Following on from me identifying the colours I like wearing in my previous Wardrobe Architect post, this week is about sorting the colours into categories, which will hopefully help me make decisions about what to make in which of my colours. I have added a few extra colours to flesh out my palettes.
This was my original palette:
As they say in the original post for this week:
“Neutral colors are basics that go with just about anything. Think browns, grays, black, white, beige, etc.
Generally, neutrals convey an air of sophistication and elegance, though they can become boring if used exclusively or untempered by other kinds of visual interest, like texture, silhouette, or detail.”
Colette define ‘nearly neutrals’ as “anything you personally wear like a neutral. You feel confident combining them easily with other colors.”
“Your own definition of nearly neutrals can vary. Think of colors that seem to go well with everything, like burgundy, navy, wine red, very pale blush pink, olive green, gold, etc.”
I don’t have many statement colours, but this is definitely the happiest of my palettes!
“These are the colors that don’t necessarily go with everything, but have a lot of visual impact. For me, these colors elicit some of the strongest feelings. They have a lot more visual weight, and they tend to make clothing more recognizable.
Statement colors can be used in large or small doses. You can have many of them, or just a few.”
They also added metallics to their narrowed down palettes, but they really aren’t colours I wear so it felt like I would be forcing it to add some into mine.

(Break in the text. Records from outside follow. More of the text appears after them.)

-- ==== Sys2Proof/Certificates/Slice0/Obligations.lean ====
section
/-!
DEFINITION. The statements for the provers, each from a numbered rule of spec/ (its docstring names it), grouped as the
spec's files are. "Model's choice" in a docstring names the log entry a clause rests on. Where a statement gives the next
state as a record update of the old one, that equation is its result, its completion and its frame at once.
-/

open Sys2Proof Sys2Proof.Machine

/-! ### Encoding (30_encoding.md) -/

/-- Decoding the encoding of a well-formed instruction gives it back, for every instruction and every legal configuration
(R92, R99, R100, R104, R106, R111). -/
def Obligations.DecodeEncodeRoundTrip : Prop :=
  ∀ (c : Config) (i : Instr), c.Legal → i.wf c = true → decode c (encode c i) = .ok i

/-- The other direction: a command frame, touch byte, bus word or repeat-strobe that decodes is the encoding of what it
decodes to, so each has one meaning and no bit of it is dropped (R100, R101, R103, R104, R106, R111). A bus word with `L_DC` = 0
is a second spelling of a command frame without argument bytes, the model's reading (log entry 21). An OP call is left
out: an operation ignores the ports of the others (R91). -/
def Obligations.BusFormsHaveOneMeaning : Prop :=
  ∀ (c : Config) (i : Instr),
    (∀ code args, decode c (.lcf code args) = .ok i → encode c i = .lcf code args) ∧
    (∀ code, decode c (.tcb code) = .ok i → encode c i = .tcb code) ∧
    (∀ word, decode c (.lbw word) = .ok i →
      encode c i = .lbw word ∨ ∃ code : Byte, word = 0#1 ++ code.setWidth 16 ∧ encode c i = .lcf code []) ∧
    (decode c .repeatStrobe = .ok i → encode c i = .repeatStrobe)

/-- Words written out from the tables of the spec: select codes with their ports (R92), window commands with their bytes
high first (R106), a touch byte (R111), a pixel word and a command word (R100). Two things rest on the model's choice: the
command codes are those of `Config.usual` (log entry 10), and a bus word is read as a pixel write if its `L_DC` is 1, as a
command frame without argument bytes if it is 0 (log entry 21). -/
def Obligations.WrittenOutWordsDecode : Prop :=
  decode Config.usual (.op 0b0001#4 { Ports.zero with value := 0x002C#16 }) = .ok (.btpWlb 0x002C#16) ∧
  decode Config.usual (.op 0b0011#4 { Ports.zero with region := ⟨0#16, 0#16, 4#16, 0#16⟩, buf := [0xF800#16] }) =
    .ok (.lcdFlush ⟨0#16, 0#16, 4#16, 0#16⟩ [0xF800#16]) ∧
  decode Config.usual (.op 0b0101#4 { Ports.zero with ch := true }) = .ok (.tchReadch .y) ∧
  decode Config.usual (.op 0b1000#4 { Ports.zero with rawX := 100, rawY := 200, flags := 0b011#8 }) =
    .ok (.mapOrient 100 200 0b011#8) ∧
  decode Config.usual (.op 0b1011#4 Ports.zero) = .ok .sysTick ∧
  decode Config.usual (.lcf 0x2A#8 [0x01#8, 0x02#8, 0x03#8, 0x04#8]) = .ok (.cmdColAddr [0x01#8, 0x02#8] [0x03#8, 0x04#8]) ∧
  decode Config.usual (.lcf 0x2B#8 [0x00#8, 0x00#8, 0x01#8, 0x0F#8]) = .ok (.cmdRowAddr [0x00#8, 0x00#8] [0x01#8, 0x0F#8]) ∧
  decode Config.usual (.tcb 0x93#8) = .ok .cmdTouchY ∧
  decode Config.usual (.lbw 0b11111100000000000#17) = .ok (.lcdPix 0xF800#16) ∧
  decode Config.usual (.lbw 0b00000000000101100#17) = .ok .cmdMemWrite ∧
  decode Config.usual .repeatStrobe = .ok .lcdRpt

/-- Select codes 0xC to 0xF name no operation: refused `ReservedOp`, whatever the ports, the state and the configuration;
a refusal has no next state, so no state changes and no event is emitted (R114). -/
def Obligations.ReservedCodesRefused : Prop :=
  (∀ (s : State) (select : BitVec 4) (p : Ports) (rest : List Call), 0xC ≤ select.toNat →
    step { s with calls := .op select p :: rest } = .refused .reservedOp) ∧
  ∀ s : State, exec .reservedC s = .refused .reservedOp ∧ exec .reservedD s = .refused .reservedOp ∧
    exec .reservedE s = .refused .reservedOp ∧ exec .reservedF s = .refused .reservedOp
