/-- The state before the response phase. -/
def commanded (c : Byte) (s : State) : State :=
  ((commandPhase 8 c 0 (begun c s)).emitP [.set .tDo false]).setXchg (some (responseWork 0#12 none))

theorem commanded_frame (c : Byte) (s : State) : TouchFrame s (commanded c s) :=
  .trans (.trans (.trans (.setWork _ _) (commandPhase_spec 8 c 0 (begun c s)).1) (.emitP _ _ (by simp [touchOnly])))
    (.setWork _ _)

/-- What the command phase leaves alone beside the frame. -/
theorem commanded_spec (c : Byte) (s : State) :
    (commanded c s).traceF = s.traceF ∧ (commanded c s).tdi = s.tdi ∧ (commanded c s).rdy = s.rdy ∧
      (commanded c s).asked = s.asked ∧ (commanded c s).fsm = s.fsm ∧ (commanded c s).pin.tCs = s.pin.tCs ∧
      (∀ x, ((commanded c s).setXchg x).work = (s.setXchg x).work) := by
  obtain ⟨-, h1, h2, h3, h4, h5, h6, h7⟩ := commandPhase_spec 8 c 0 (begun c s)
  unfold commanded
  generalize commandPhase 8 c 0 (begun c s) = v at *
  refine ⟨h1, h2, h3, h4, h5, h6, fun x => ?_⟩
  simpa [begun] using h7 x

theorem commanded_traceP (c : Byte) (s : State) :
    (commanded c s).traceP = s.traceP ++ (commandBits c).flatMap commandBit ++ [.set .tDo false] := by
  rw [commanded, State.setXchg_traceP, State.emitP_traceP, commandPhase_traceP, begun, State.setXchg_traceP]

theorem commandPhase_tClk (n : Nat) (sr : Byte) (sent : Nat) (s : State) (h : n ≠ 0 ∨ s.pin.tClk = some false) :
    (commandPhase n sr sent s).pin.tClk = some false := by
  induction n generalizing sr sent s with
  | zero => exact h.resolve_left (· rfl)
  | succ n ih => exact ih _ _ _ (.inr (by simp [commandBit, Pins.apply, Pins.set]))

theorem commanded_tClk (c : Byte) (s : State) : (commanded c s).pin.tClk = some false := by
  have h := commandPhase_tClk 8 c 0 (begun c s) (.inl (by decide))
  simpa [commanded, Pins.apply, Pins.set] using h

theorem commanded_tDo (c : Byte) (s : State) : (commanded c s).pin.tDo = some false := by
  simp [commanded, Pins.apply, Pins.set]

theorem exchange_eq (c : Byte) (s : State) :
    exchange c s =
      ((responsePhase 16 1 0#12 (commanded c s)).1,
        ((responsePhase 16 1 0#12 (commanded c s)).2.setXchg none).emitF
          (.tch (.tchXchg c (responsePhase 16 1 0#12 (commanded c s)).1))) := rfl

theorem exchange_frame (c : Byte) (s : State) : TouchFrame s (exchange c s).2 := by
  rw [exchange_eq]
  exact .trans (.trans (.trans (commanded_frame c s) (responsePhase_frame _ _ _ _)) (.setWork _ _)) (.emitF _ _)

@[simp] theorem exchange_fsm (c : Byte) (s : State) : (exchange c s).2.fsm = s.fsm := by
  rw [exchange_eq]
  simp [(commanded_spec c s).2.2.2.2.1]

@[simp] theorem exchange_rdy (c : Byte) (s : State) : (exchange c s).2.rdy = s.rdy := by
  rw [exchange_eq]
  simp [(commanded_spec c s).2.2.1]

@[simp] theorem exchange_traceF (c : Byte) (s : State) :
    (exchange c s).2.traceF = s.traceF ++ [.tch (.tchXchg c (exchange c s).1)] := by
  rw [exchange_eq]
  simp [(commanded_spec c s).1]

@[simp] theorem exchange_work (c : Byte) (s : State) : (exchange c s).2.work = { s.work with xchg := none } := by
  rw [exchange_eq, State.emitF_work, responsePhase_work, (commanded_spec c s).2.2.2.2.2.2, State.setXchg_work]

/-- After an exchange the clock and the data-out line are low, the chip-select as it was (R191). -/
theorem exchange_pins (c : Byte) (s : State) :
    (exchange c s).2.pin.tCs = s.pin.tCs ∧ (exchange c s).2.pin.tClk = some false ∧
      (exchange c s).2.pin.tDo = some false := by
  rw [exchange_eq]
  obtain ⟨h1, h2, h3⟩ := responsePhase_pins 16 1 0#12 (commanded c s)
  exact ⟨h1.trans (commanded_spec c s).2.2.2.2.2.1, h3 (commanded_tClk c s), h2.trans (commanded_tDo c s)⟩

/-- The level-P events of an exchange are those of R193 for its result. -/
theorem exchange_traceP (c : Byte) (s : State) (h : s.cfg.respSkip ≤ 4) :
    (exchange c s).2.traceP = s.traceP ++ (TchEvent.tchXchg c (exchange c s).1).levelP s.cfg := by
  have hcfg : (commanded c s).cfg = s.cfg := (commanded_frame c s).cfg
  obtain ⟨bits, h1, h2, h3⟩ := responsePhase_answers 16 1 0#12 (commanded c s)
  rw [hcfg] at h1 h3
  have hlen : bits.length = 12 := h1.trans (sampled_twelve _ h)
  rw [exchange_eq]
  simp only [State.emitF_traceP, State.setXchg_traceP]
  rw [h3, h2, commanded_traceP]
  simp only [TchEvent.levelP, responseEvents, List.append_assoc]
  congr 3
  refine List.flatMap_congr fun k hk => ?_
  by_cases hs : sampled s.cfg k = true
  · rw [if_pos hs, if_pos hs, sampled_before _ h k hk hs]
    rw [List.mem_range'_1] at hk
    have hs' := hs
    simp only [sampled, Bool.and_eq_true, decide_eq_true_eq] at hs'
    have hb := twelve_bits bits hlen (k - s.cfg.respSkip - 1) (by omega)
    rw [show 11 - (k - s.cfg.respSkip - 1) = s.cfg.respSkip + 12 - k by omega] at hb
    rw [hb]
  · rw [if_neg hs, if_neg hs]

/-! ### Supplied answers -/

theorem responsePhase_supplied (n k : Nat) (r : Raw) (s : State) (bits rest : List Bool)
    (hl : bits.length = (List.range' k n).countP (sampled s.cfg)) (ht : s.tdi = bits ++ rest) :
    (responsePhase n k r s).1 = bits.foldl shiftIn r ∧ (responsePhase n k r s).2.tdi = rest ∧
      (responsePhase n k r s).2.asked = s.asked := by
  induction n generalizing k r s bits with
  | zero =>
    have : bits = [] := by simpa using hl
    subst this
    exact ⟨rfl, ht, rfl⟩
  | succ n ih =>
    rw [responsePhase_succ]
    rw [List.range'_succ, List.countP_cons] at hl
    split
    · rename_i hs
      cases bits with
      | nil => simp [hs] at hl
      | cons b bs =>
        have hsup := sampleTdi_supplied (afterClock k r s) b (bs ++ rest) ht
        simp only [afterSample, hsup]
        refine (ih _ _ _ bs ?_ ?_).imp_right (.imp_right fun h => h.trans ?_)
        · simpa [hs, (afterClock_frame k r s).cfg] using hl
        · simp
        · simp [afterClock]
    · rename_i hs
      refine (ih _ _ _ bits ?_ ?_).imp_right (.imp_right fun h => h.trans ?_)
      · simpa [afterClock, hs] using hl
      · simpa [afterClock] using ht
      · simp [afterClock]
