/-! ### Well-formedness: each check refuses an ill-formed term -/

theorem test_wf_tchInit : (Instr.tchInit 0 272 0#8).wf cfgT = false := by decide
theorem test_wf_tchInit_high : (Instr.tchInit 480 65537 0#8).wf cfgT = false := by decide
theorem test_wf_mapOrient : (Instr.mapOrient 4096 0 0#8).wf cfgT = false := by decide
theorem test_wf_mapApplycal_value : (Instr.mapApplycal 4096 0#32 0#32 480).wf cfgT = false := by decide
theorem test_wf_mapApplycal_dimension : (Instr.mapApplycal 0 0#32 0#32 0).wf cfgT = false := by decide
theorem test_wf_mapCalibrate : (Instr.mapCalibrate 100 4096 200 3900 10#16).wf cfgT = false := by decide
theorem test_wf_cmdPllCtrl : (Instr.cmdPllCtrl [0x02#8]).wf cfgT = false := by decide
theorem test_wf_cmdPllMult : (Instr.cmdPllMult (some [0xA1#8, 0xA2#8])).wf cfgT = false := by decide
theorem test_wf_other_arguments : (Instr.cmdSoftReset (some [0#8])).wf cfgT = false ∧
    (Instr.cmdPclkDiv (some [])).wf cfgT = false ∧ (Instr.cmdPanelSpec (some [0#8])).wf cfgT = false ∧
    (Instr.cmdHsync (some [0#8])).wf cfgT = false ∧ (Instr.cmdVsync (some [0#8])).wf cfgT = false ∧
    (Instr.cmdGpioMode (some [])).wf cfgT = false ∧ (Instr.cmdPixelIf (some [])).wf cfgT = false ∧
    (Instr.cmdMemWrite (some [0#8])).wf cfgT = false ∧ (Instr.cmdDisplayOn (some [0#8])).wf cfgT = false ∧
    (Instr.cmdBlPwm (some [0x91#8])).wf cfgT = false := by decide
/-- A bound pair out of order, and three bytes. -/
theorem test_wf_cmdColAddr : (Instr.cmdColAddr [1#8, 5#8] [1#8, 4#8]).wf cfgT = false ∧
    (Instr.cmdColAddr [0#8, 1#8] [2#8]).wf cfgT = false := by decide
theorem test_wf_cmdRowAddr : (Instr.cmdRowAddr [1#8, 0#8] [0#8, 255#8]).wf cfgT = false := by decide
theorem test_wf_good : (Instr.mapCalibrate 0 4095 0 4095 0#16).wf cfgT = true ∧
    (Instr.cmdRowAddr [0#8, 255#8] [1#8, 0#8]).wf cfgT = true ∧ (Instr.cmdPllCtrl [0x03#8]).wf cfgT = true ∧
    Instr.cmdPllMult.wf cfgT = true := by decide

I like how collecting the colours I picked last time into smaller collections will help me focus on creating a wardrobe which will hopefully mean things I make will go with other things I make – and if they don’t, I know they are statement colours so that’s okay!
I love seeing what color palettes emerge for people. I find it so fascinating to see colors that I personally would feel uncomfortable in be the colors that someone else shines in. And this goes beyond everyone’s different skin tones and hair color working differently with colors. What I find fascinating is examining the psychology of why those colors (I’m specifically looking at your vibrant statement colors) make me uncomfortable and what draws you to them. I can’t wait to see how this influences your wardrobe choices.